— Еще чаю? — перебила ее Карен.
Доктор Макклур, бросив на дам сердитый, сверкающий взгляд, отступил в сторону.
По правде говоря, жизнь началась для этого доброго человека в пятьдесят три года. Он никогда не думал о возрасте, а потому не считал себя стариком, впрочем, как и молодым. Внезапный всплеск юношеского задора одновременно и забавлял, и раздражал его. Конечно, он мог бы получить медицинскую награду, не меняя хода своей давно сложившейся жизни. Но это означало бы неизбежную суету и шумиху, всегда вызывавшую у него одну лишь досаду. Интервью для прессы, приглашения на конференции и прочие торжественные заседания, присуждения почетных степеней… И он, по обыкновению, предпочел равнодушно отмахнуться. Доктор даже не поехал в Стокгольм, хотя его известили о награде еще прошлой осенью. Новое исследование без остатка поглощало все его время и внимание, поэтому май застал его в Нью-Йорке, а точнее, в его детище и империи — Онкологическом институте.

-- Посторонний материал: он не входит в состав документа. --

/-! ## State.setCore -/

@[simp] theorem State.setCore_cur (s : State) (c : Nat) (x : Core) : (s.setCore c x).cur = s.cur := rfl
@[simp] theorem State.setCore_slot (s : State) (c : Nat) (x : Core) : (s.setCore c x).slot = s.slot := rfl
@[simp] theorem State.setCore_others (s : State) (c : Nat) (x : Core) : (s.setCore c x).others = s.others := rfl
@[simp] theorem State.setCore_clusters (s : State) (c : Nat) (x : Core) : (s.setCore c x).clusters = s.clusters := rfl
@[simp] theorem State.setCore_dies (s : State) (c : Nat) (x : Core) : (s.setCore c x).dies = s.dies := rfl
@[simp] theorem State.setCore_mem (s : State) (c : Nat) (x : Core) : (s.setCore c x).mem = s.mem := rfl
@[simp] theorem State.setCore_empty (s : State) (c : Nat) (x : Core) : (s.setCore c x).empty = s.empty := rfl
@[simp] theorem State.setCore_armed (s : State) (c : Nat) (x : Core) : (s.setCore c x).armed = s.armed := rfl
@[simp] theorem State.setCore_own (s : State) (c : Nat) (x : Core) : (s.setCore c x).own = s.own := rfl
@[simp] theorem State.setCore_claims (s : State) (c : Nat) (x : Core) : (s.setCore c x).claims = s.claims := rfl
@[simp] theorem State.setCore_held (s : State) (c : Nat) (x : Core) : (s.setCore c x).held = s.held := rfl
@[simp] theorem State.setCore_replies (s : State) (c : Nat) (x : Core) : (s.setCore c x).replies = s.replies := rfl
@[simp] theorem State.setCore_remote (s : State) (c : Nat) (x : Core) : (s.setCore c x).remote = s.remote := rfl
@[simp] theorem State.setCore_engData (s : State) (c : Nat) (x : Core) : (s.setCore c x).engData = s.engData := rfl
@[simp] theorem State.setCore_answered (s : State) (c : Nat) (x : Core) : (s.setCore c x).answered = s.answered := rfl
@[simp] theorem State.setCore_farWaits (s : State) (c : Nat) (x : Core) : (s.setCore c x).farWaits = s.farWaits := rfl
@[simp] theorem State.setCore_farWatches (s : State) (c : Nat) (x : Core) : (s.setCore c x).farWatches = s.farWatches := rfl
@[simp] theorem State.setCore_farParked (s : State) (c : Nat) (x : Core) : (s.setCore c x).farParked = s.farParked := rfl
@[simp] theorem State.setCore_flaws (s : State) (c : Nat) (x : Core) : (s.setCore c x).flaws = s.flaws := rfl
@[simp] theorem State.setCore_watches (s : State) (c : Nat) (x : Core) : (s.setCore c x).watches = s.watches := rfl
@[simp] theorem State.setCore_barriers (s : State) (c : Nat) (x : Core) : (s.setCore c x).barriers = s.barriers := rfl
@[simp] theorem State.setCore_arrivals (s : State) (c : Nat) (x : Core) : (s.setCore c x).arrivals = s.arrivals := rfl
@[simp] theorem State.setCore_deliveries (s : State) (c : Nat) (x : Core) : (s.setCore c x).deliveries = s.deliveries := rfl
@[simp] theorem State.setCore_chunks (s : State) (c : Nat) (x : Core) : (s.setCore c x).chunks = s.chunks := rfl
@[simp] theorem State.setCore_filters (s : State) (c : Nat) (x : Core) : (s.setCore c x).filters = s.filters := rfl
@[simp] theorem State.setCore_tlb (s : State) (c : Nat) (x : Core) : (s.setCore c x).tlb = s.tlb := rfl
@[simp] theorem State.setCore_inflight (s : State) (c : Nat) (x : Core) : (s.setCore c x).inflight = s.inflight := rfl
@[simp] theorem State.setCore_ferryMsgs (s : State) (c : Nat) (x : Core) : (s.setCore c x).ferryMsgs = s.ferryMsgs := rfl
@[simp] theorem State.setCore_devid (s : State) (c : Nat) (x : Core) : (s.setCore c x).devid = s.devid := rfl
@[simp] theorem State.setCore_tstamp (s : State) (c : Nat) (x : Core) : (s.setCore c x).tstamp = s.tstamp := rfl
@[simp] theorem State.setCore_boot (s : State) (c : Nat) (x : Core) : (s.setCore c x).boot = s.boot := rfl
@[simp] theorem State.setCore_measure (s : State) (c : Nat) (x : Core) : (s.setCore c x).measure = s.measure := rfl
@[simp] theorem State.setCore_flash (s : State) (c : Nat) (x : Core) : (s.setCore c x).flash = s.flash := rfl
@[simp] theorem State.setCore_fuseKey (s : State) (c : Nat) (x : Core) : (s.setCore c x).fuseKey = s.fuseKey := rfl
@[simp] theorem State.setCore_fuseVersion (s : State) (c : Nat) (x : Core) : (s.setCore c x).fuseVersion = s.fuseVersion := rfl
@[simp] theorem State.setCore_stopped (s : State) (c : Nat) (x : Core) : (s.setCore c x).stopped = s.stopped := rfl
@[simp] theorem State.setCore_images (s : State) (c : Nat) (x : Core) : (s.setCore c x).images = s.images := rfl
@[simp] theorem State.setCore_failed (s : State) (c : Nat) (x : Core) : (s.setCore c x).failed = s.failed := rfl
@[simp] theorem State.setCore_retiring (s : State) (c : Nat) (x : Core) : (s.setCore c x).retiring = s.retiring := rfl
@[simp] theorem State.setCore_fatal (s : State) (c : Nat) (x : Core) : (s.setCore c x).fatal = s.fatal := rfl
@[simp] theorem State.setCore_fatalTime (s : State) (c : Nat) (x : Core) : (s.setCore c x).fatalTime = s.fatalTime := rfl
@[simp] theorem State.setCore_faint (s : State) (c : Nat) (x : Core) : (s.setCore c x).faint = s.faint := rfl
@[simp] theorem State.setCore_spoiled (s : State) (c : Nat) (x : Core) : (s.setCore c x).spoiled = s.spoiled := rfl
@[simp] theorem State.setCore_errors (s : State) (c : Nat) (x : Core) : (s.setCore c x).errors = s.errors := rfl
@[simp] theorem State.setCore_version (s : State) (c : Nat) (x : Core) : (s.setCore c x).version = s.version := rfl
@[simp] theorem State.setCore_hostIrq (s : State) (c : Nat) (x : Core) : (s.setCore c x).hostIrq = s.hostIrq := rfl
@[simp] theorem State.setCore_attest (s : State) (c : Nat) (x : Core) : (s.setCore c x).attest = s.attest := rfl
@[simp] theorem State.setCore_hostRead (s : State) (c : Nat) (x : Core) : (s.setCore c x).hostRead = s.hostRead := rfl
@[simp] theorem State.setCore_nextCid (s : State) (c : Nat) (x : Core) : (s.setCore c x).nextCid = s.nextCid := rfl
@[simp] theorem State.setCore_agenda (s : State) (c : Nat) (x : Core) : (s.setCore c x).agenda = s.agenda := rfl
@[simp] theorem State.setCore_turn (s : State) (c : Nat) (x : Core) : (s.setCore c x).turn = s.turn := rfl
@[simp] theorem State.setCore_rotor (s : State) (c : Nat) (x : Core) : (s.setCore c x).rotor = s.rotor := rfl
@[simp] theorem State.setCore_elapse (s : State) (c : Nat) (x : Core) : (s.setCore c x).elapse = s.elapse := rfl
@[simp] theorem State.setCore_freeCtr (s : State) (c : Nat) (x : Core) : (s.setCore c x).freeCtr = s.freeCtr := rfl

/-! ## State.setCluster -/

@[simp] theorem State.setCluster_cur (s : State) (c : Nat) (x : Cluster) : (s.setCluster c x).cur = s.cur := rfl
@[simp] theorem State.setCluster_slot (s : State) (c : Nat) (x : Cluster) : (s.setCluster c x).slot = s.slot := rfl
@[simp] theorem State.setCluster_others (s : State) (c : Nat) (x : Cluster) : (s.setCluster c x).others = s.others := rfl
@[simp] theorem State.setCluster_cores (s : State) (c : Nat) (x : Cluster) : (s.setCluster c x).cores = s.cores := rfl
@[simp] theorem State.setCluster_dies (s : State) (c : Nat) (x : Cluster) : (s.setCluster c x).dies = s.dies := rfl
@[simp] theorem State.setCluster_mem (s : State) (c : Nat) (x : Cluster) : (s.setCluster c x).mem = s.mem := rfl
@[simp] theorem State.setCluster_empty (s : State) (c : Nat) (x : Cluster) : (s.setCluster c x).empty = s.empty := rfl
@[simp] theorem State.setCluster_armed (s : State) (c : Nat) (x : Cluster) : (s.setCluster c x).armed = s.armed := rfl
@[simp] theorem State.setCluster_own (s : State) (c : Nat) (x : Cluster) : (s.setCluster c x).own = s.own := rfl
@[simp] theorem State.setCluster_claims (s : State) (c : Nat) (x : Cluster) : (s.setCluster c x).claims = s.claims := rfl
@[simp] theorem State.setCluster_held (s : State) (c : Nat) (x : Cluster) : (s.setCluster c x).held = s.held := rfl
@[simp] theorem State.setCluster_replies (s : State) (c : Nat) (x : Cluster) : (s.setCluster c x).replies = s.replies := rfl
@[simp] theorem State.setCluster_remote (s : State) (c : Nat) (x : Cluster) : (s.setCluster c x).remote = s.remote := rfl
@[simp] theorem State.setCluster_engData (s : State) (c : Nat) (x : Cluster) : (s.setCluster c x).engData = s.engData := rfl
@[simp] theorem State.setCluster_answered (s : State) (c : Nat) (x : Cluster) : (s.setCluster c x).answered = s.answered := rfl
@[simp] theorem State.setCluster_farWaits (s : State) (c : Nat) (x : Cluster) : (s.setCluster c x).farWaits = s.farWaits := rfl
@[simp] theorem State.setCluster_farWatches (s : State) (c : Nat) (x : Cluster) : (s.setCluster c x).farWatches = s.farWatches := rfl
@[simp] theorem State.setCluster_farParked (s : State) (c : Nat) (x : Cluster) : (s.setCluster c x).farParked = s.farParked := rfl
@[simp] theorem State.setCluster_flaws (s : State) (c : Nat) (x : Cluster) : (s.setCluster c x).flaws = s.flaws := rfl
@[simp] theorem State.setCluster_watches (s : State) (c : Nat) (x : Cluster) : (s.setCluster c x).watches = s.watches := rfl
@[simp] theorem State.setCluster_barriers (s : State) (c : Nat) (x : Cluster) : (s.setCluster c x).barriers = s.barriers := rfl
@[simp] theorem State.setCluster_arrivals (s : State) (c : Nat) (x : Cluster) : (s.setCluster c x).arrivals = s.arrivals := rfl
@[simp] theorem State.setCluster_deliveries (s : State) (c : Nat) (x : Cluster) : (s.setCluster c x).deliveries = s.deliveries := rfl
@[simp] theorem State.setCluster_chunks (s : State) (c : Nat) (x : Cluster) : (s.setCluster c x).chunks = s.chunks := rfl
@[simp] theorem State.setCluster_filters (s : State) (c : Nat) (x : Cluster) : (s.setCluster c x).filters = s.filters := rfl
@[simp] theorem State.setCluster_tlb (s : State) (c : Nat) (x : Cluster) : (s.setCluster c x).tlb = s.tlb := rfl
@[simp] theorem State.setCluster_inflight (s : State) (c : Nat) (x : Cluster) : (s.setCluster c x).inflight = s.inflight := rfl
@[simp] theorem State.setCluster_ferryMsgs (s : State) (c : Nat) (x : Cluster) : (s.setCluster c x).ferryMsgs = s.ferryMsgs := rfl
@[simp] theorem State.setCluster_devid (s : State) (c : Nat) (x : Cluster) : (s.setCluster c x).devid = s.devid := rfl
@[simp] theorem State.setCluster_tstamp (s : State) (c : Nat) (x : Cluster) : (s.setCluster c x).tstamp = s.tstamp := rfl
@[simp] theorem State.setCluster_boot (s : State) (c : Nat) (x : Cluster) : (s.setCluster c x).boot = s.boot := rfl
@[simp] theorem State.setCluster_measure (s : State) (c : Nat) (x : Cluster) : (s.setCluster c x).measure = s.measure := rfl
@[simp] theorem State.setCluster_flash (s : State) (c : Nat) (x : Cluster) : (s.setCluster c x).flash = s.flash := rfl
@[simp] theorem State.setCluster_fuseKey (s : State) (c : Nat) (x : Cluster) : (s.setCluster c x).fuseKey = s.fuseKey := rfl
@[simp] theorem State.setCluster_fuseVersion (s : State) (c : Nat) (x : Cluster) : (s.setCluster c x).fuseVersion = s.fuseVersion := rfl
@[simp] theorem State.setCluster_stopped (s : State) (c : Nat) (x : Cluster) : (s.setCluster c x).stopped = s.stopped := rfl
@[simp] theorem State.setCluster_images (s : State) (c : Nat) (x : Cluster) : (s.setCluster c x).images = s.images := rfl
@[simp] theorem State.setCluster_failed (s : State) (c : Nat) (x : Cluster) : (s.setCluster c x).failed = s.failed := rfl
@[simp] theorem State.setCluster_retiring (s : State) (c : Nat) (x : Cluster) : (s.setCluster c x).retiring = s.retiring := rfl
@[simp] theorem State.setCluster_fatal (s : State) (c : Nat) (x : Cluster) : (s.setCluster c x).fatal = s.fatal := rfl
@[simp] theorem State.setCluster_fatalTime (s : State) (c : Nat) (x : Cluster) : (s.setCluster c x).fatalTime = s.fatalTime := rfl
@[simp] theorem State.setCluster_faint (s : State) (c : Nat) (x : Cluster) : (s.setCluster c x).faint = s.faint := rfl
@[simp] theorem State.setCluster_spoiled (s : State) (c : Nat) (x : Cluster) : (s.setCluster c x).spoiled = s.spoiled := rfl
@[simp] theorem State.setCluster_errors (s : State) (c : Nat) (x : Cluster) : (s.setCluster c x).errors = s.errors := rfl
@[simp] theorem State.setCluster_version (s : State) (c : Nat) (x : Cluster) : (s.setCluster c x).version = s.version := rfl
@[simp] theorem State.setCluster_hostIrq (s : State) (c : Nat) (x : Cluster) : (s.setCluster c x).hostIrq = s.hostIrq := rfl
@[simp] theorem State.setCluster_attest (s : State) (c : Nat) (x : Cluster) : (s.setCluster c x).attest = s.attest := rfl
@[simp] theorem State.setCluster_hostRead (s : State) (c : Nat) (x : Cluster) : (s.setCluster c x).hostRead = s.hostRead := rfl
@[simp] theorem State.setCluster_nextCid (s : State) (c : Nat) (x : Cluster) : (s.setCluster c x).nextCid = s.nextCid := rfl
@[simp] theorem State.setCluster_agenda (s : State) (c : Nat) (x : Cluster) : (s.setCluster c x).agenda = s.agenda := rfl
@[simp] theorem State.setCluster_turn (s : State) (c : Nat) (x : Cluster) : (s.setCluster c x).turn = s.turn := rfl
@[simp] theorem State.setCluster_rotor (s : State) (c : Nat) (x : Cluster) : (s.setCluster c x).rotor = s.rotor := rfl
@[simp] theorem State.setCluster_elapse (s : State) (c : Nat) (x : Cluster) : (s.setCluster c x).elapse = s.elapse := rfl
@[simp] theorem State.setCluster_freeCtr (s : State) (c : Nat) (x : Cluster) : (s.setCluster c x).freeCtr = s.freeCtr := rfl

Однако влюбленность в Карен настолько ошеломила Макклура и выбила из колеи, что он на несколько месяцев погрузился в себя и замолчал. В его душе шла беспрерывная борьба, и он никак не мог избавиться от раздражения. Как же все чертовски ненаучно произошло — влюбиться в женщину, которую знаешь больше двадцати лет! Он помнил Карен еще угрюмым семнадцатилетним подростком, изводившим своего терпеливого отца бесконечными вопросами о Шекспире. Это происходило в доме Лейтов в Токио, где за окнами, на юго-востоке, как огромная порция мороженого, возвышалась Фудзияма.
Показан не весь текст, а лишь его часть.